Avant un nouvel album à paraître en septembre, Moby sort « Porcelain », son premier livre. Drôle, documenté, et redessinant le New York underground des années 90.
C’est elle qu’il a vue en premier : la guitare. Ce jour-là, dans la pièce où a lieu le rendez-vous, une artiste avait laissé son instrument, et Moby l’a empoignée juste après nous avoir serré la main. Trente minutes plus tard, après un entretien hyperpro, ses derniers mots seront : « J’ai 50 ans, j’écris et compose de la musique tout le temps », et « I am an old punk-rocker ».
Porcelain est donc le livre des 50 ans.
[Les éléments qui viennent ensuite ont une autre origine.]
/-- MINX and GEX set IX by a comparison of accumulators, CMP and TST set N and Z, STV rounds an accumulator into a V register (R232, R240). In every
parallel instruction, BEATER_NOP among them, each of the two lanes that acts moves one word at its pointer's address, of the mode's form: a load
brings the word of its bank into its V register, with the stores whose write cycle has come; a store sets out for its bank, written three cycles on;
and the offset of each pointer follows the modes, lane X first (R225, R230, R233, R235, R240). A store whose cycle is over stands in its bank, and
in no other byte. A field out of range faults the context with cause 1, two writes of one V register with cause 6, a lane outside its bank with
cause 4 (R228, R233, R238, R240). Its reading of what the rules leave open is the model's (log entries 49, 92). -/
def Obligations.BeaterCompareAndLanes : Prop :=
  ∀ (s : State) (q c : Fin 16) (p : Par) (n word v : Nat) (k : Fin 8),
    let a := accOf s q c p.ad
    let b := accOf s q c p.as
    let acts := stageActs s q c p.so = true
    let rounded := (a + 2 ^ (22 + p.vb.val)) / 2 ^ (23 + p.vb.val)
    let vphys := fun (u : State) (n : Nat) => (ctxOf u q c).v.toList.getD (physV (rrbOf s q c) n) 0
    let accs := fun (u : State) => ∀ n : Fin 4, accOf u q c n = accOf s q c n
    let ofs := fun (i : Fin 8) => (getF s (F.CTX_PTR_B_OFS q c i) : Int)
    let step := fun (i : Fin 8) => getS s (F.CTX_PTR_B_STEP q c i)
    let len := fun (i : Fin 8) => (ptrLen s q c i : Int)
    let ix : Int := ixOf s q c
    let addr := fun (l : Lane) => getF s (F.CTX_PTR_A_BASE q c l.p) +
      ((ofs l.p + if l.m = 3 then ix * step l.p else if l.m = 4 then step l.p else 0) % len l.p).toNat
    let key := fun (y : Bool) (l : Lane) => beaterKey q y (addr l)
    let moved := fun (l : Lane) (o : Nat) =>
      let by' := fun (d : Int) => ((o + d) % len k).toNat % 2 ^ 16
      if laneActs s q c l = true ∧ l.p = k then
        (if l.m = 1 then by' 1 else if l.m = 2 ∨ l.m = 4 then by' (step k) else if l.m = 5 then by' ix else o)
      else o
    let stored := fun (y : Bool) (l : Lane) =>
      if laneActs s q c l = true ∧ l.wr = true then [BankStore.mk (n + 3) (key y l) ((vreg s q c l.r).signExtend 32).toNat] else []
    let loaded := fun (u : State) (y : Bool) (l : Lane) =>
      laneActs s q c l = true → l.wr = false → vphys u l.r = BitVec.ofNat 24 (bankWord s n (key y l))
    let lanes := fun (i : Instr) => completes i s (fun u =>
      loaded u false p.x ∧ loaded u true p.y ∧ u.beater.stores = s.beater.stores ++ stored false p.x ++ stored true p.y ∧
      getF u (F.CTX_PTR_B_OFS q c k) = moved p.y (moved p.x (getF s (F.CTX_PTR_B_OFS q c k))) ∧ ctxGoesOn s u q c ∧ u.mem = s.mem)
    let forms := [Instr.beaterNop, Instr.mpy, Instr.mac, Instr.msu, Instr.dsq, Instr.dsqa, Instr.lda, Instr.addv, Instr.adda, Instr.suba,
      Instr.sha, Instr.clr, Instr.minx, Instr.gex, Instr.cmp, Instr.tst, Instr.abs, Instr.ldal]
    let regs := [RegName.CTX_STAT, .CTX_IX, .CTX_PTR_B]
    let faults := fun (i : Instr) (cause : Nat) => completes i s (fun u =>
      ctxState u q c = stFault ∧ getF u (F.CTX_STAT_FCAUSE q c) = cause ∧ flagF u (F.CTX_LATCH_FAULT q c) = true ∧
      onlyIn [.beater, .head, .post] [.CTX_STAT, .CTX_LATCH, .HB_RQ_CREDIT] s u)
    let flags := fun (i : Instr) (v : Int) => parRuns s q c p false → acts → completes i s (fun u =>
      flagF u (F.CTX_STAT_N q c) = decide (v < 0) ∧ flagF u (F.CTX_STAT_Z q c) = decide (v = 0) ∧ accs u ∧ ctxGoesOn s u q c ∧
      onlyIn [.beater] regs s u)
    (parRuns s q c p false → acts → completes (.minx q c p) s (fun u =>
      (b < a → accOf u q c p.ad = max (-(2 ^ 55)) (min (2 ^ 55 - 1) b) ∧ ixOf u q c = p.vb.val) ∧
      (a ≤ b → accOf u q c p.ad = a ∧ ixOf u q c = ixOf s q c) ∧ (∀ n : Fin 4, n ≠ p.ad → accOf u q c n = accOf s q c n) ∧ ctxGoesOn s u q c ∧
      onlyIn [.beater, .post] (.CTX_CNT :: .CTX_LATCH :: regs) s u)) ∧
    (parRuns s q c p false → acts → completes (.gex q c p) s (fun u =>
      (b ≤ a → ixOf u q c = p.vb.val) ∧ (a < b → ixOf u q c = ixOf s q c) ∧ accs u ∧ ctxGoesOn s u q c ∧ onlyIn [.beater] regs s u)) ∧
    flags (.cmp q c p) (a - b) ∧ flags (.tst q c p) a ∧
    (parRuns s q c p true → acts → p.vb.val ≤ 24 → completes (.stv q c p) s (fun u =>
      (vphys u p.va).toInt = max (-(2 ^ 23)) (min (2 ^ 23 - 1) rounded) ∧
      flagF u (F.CTX_STAT_SAT q c) = (flagF s (F.CTX_STAT_SAT q c) || decide (rounded < -(2 ^ 23)) || decide (2 ^ 23 - 1 < rounded)) ∧
      accs u ∧ ctxGoesOn s u q c ∧ onlyIn [.beater, .post] (.CTX_CNT :: .CTX_LATCH :: regs) s u)) ∧
    (parRuns s q c p false → completes (.beaterNop q c p) s (fun u => accs u ∧ ctxGoesOn s u q c ∧ onlyIn [.beater] regs s u)) ∧
    (parRuns s q c p false → issueCycle s q c = some n → ∀ f ∈ forms, lanes (f q c p)) ∧
    (parRuns s q c p true → p.vb.val ≤ 24 → issueCycle s q c = some n → lanes (.stv q c p)) ∧
    (ctxMayIssue s q c → parBad s q c p = true → ∀ f ∈ forms, faults (f q c p) 1) ∧
    (ctxMayIssue s q c → 24 < p.vb.val → faults (.stv q c p) 1) ∧
    (ctxMayIssue s q c → parBad s q c p = false → doubleWrite s q c p false = true → ∀ f ∈ forms, faults (f q c p) 6) ∧
    (ctxMayIssue s q c → parBad s q c p = false → doubleWrite s q c p false = false →
      laneFits s q c false p.x = false ∨ laneFits s q c true p.y = false → ∀ f ∈ forms, faults (f q c p) 4) ∧
    (s.beater.stores = [⟨n, word, v⟩] →
      let u := storesSettle s none (n + 1)
      memWord u word = v % 2 ^ 32 ∧ u.beater.stores = [] ∧ (∀ b, b < word ∨ word + 4 ≤ b → memByte u b = memByte s b))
Il porte surtout sur la période 1989-1999 du compositeur, celle juste avant le succès planétaire de l’album Play (2000). Jusqu’à ces années-là, il vivait dans une usine désaffectée de Stamford (Connecticut). Dix ans après avoir monté un groupe de punk baptisé les Vatican Commandos, il vivait ainsi : « En général, je me réveillais vers midi, je me faisais cuire des flocons d’avoine sur ma plaque, je lisais la Bible et je bossais ma musique » (rapporté dans le livre). On vérifiera en effet, dans Porcelain, que viennent de loin les deux engagements de Moby. La croyance d’une part, même s’il tient à nous dire : « Je ne suis pas du tout pratiquant : la religion, ça me fait penser à du sport. Je suis soufi, dalaïste, agnostique, tout ça, mais je ne suis pas chrétien ou autre. Telle a toujours été ma relation à la Bible. » Et un mode de vie vegan, comme on le voit dans chacune de ses interviews, déclarations, positions, où revient moult fois la lutte pour les droits des animaux.
Les connaisseurs savent que Porcelain est un des titres les plus connus de Moby, c’était un des morceaux de l’album Play. Il a donné son titre à ce premier long témoignage autobiographique. Sa sortie en France s’accompagne d’ailleurs de celle de la compilation Music From Porcelain, 16 titres composés entre 1989 et 1999, remastérisés pour l’occasion. L’ouvrage, lui, retrace le retour du jeune homme dans sa ville de naissance (il est né à Harlem en 1965) encore aux prises avec la zone, le crime, la drogue. Pour Moby, devenu DJ résident au célèbre club Mars, ce furent les fêtes, la drogue (le crack surtout), énormément d’alcool, les enchaînements de sets, de parties, de concerts, de scènes. Et aussi, cette foi, solide : il enseignait la Bible, et priait même après avoir joué… dans des clubs SM. Moby est alors devenu un fils de la pop culture.
Car juste avant, entre 1973 et 1980, New York fut le nouveau centre du rock’n’roll sauvage (les New York Dolls, Blondie, The Ramones et Talking Heads). La ville où David Mancuso et Nicky Siano inventaient le disco moderne, celle où Willie Colon et les Fania All Stars importaient la salsa cubaine à Harlem et réalisaient la fusion du son raffiné de La Havane vers le funk et la soul, celle enfin où les B-boys, Grandmaster Flash et Sugarhill Gang, inventaient le hip-hop.
La génération de Moby a grandi dans cette régénération-là, ce que l’artiste revendique aujourd’hui, puisque là se niche aussi son identité artistique, lui qui n’a cessé de changer d’horizons musicaux tout en pivotant autour de l’électro : « J’aime la musique lente et calme, j’aime aussi la musique agressive. J’aime Debussy, j’aime Pantera. » En février, il dévoilait des titres planants (Long Ambients 1, en téléchargement libre). Il annonce pour septembre un nouvel album « très agressif, rythmé, rapide, de la new wave postpunk ». Le grand intérêt de Porcelain est d’illustrer, de cartographier, comment un homme né dans ce New York-là est devenu un artiste aussi pluriel, engagé, mais aussi reclus, effacé. Le livre demeure universel, s’adressant au connaisseur comme au profane. Il y est question toujours d’un genre bien particulier de « postrockeur », chez qui platine et guitare demeurent la voie.
*Porcelain, de Moby, traduit par Cécile Dutheil de la Rochère, Seuil, 431 p., 22 €.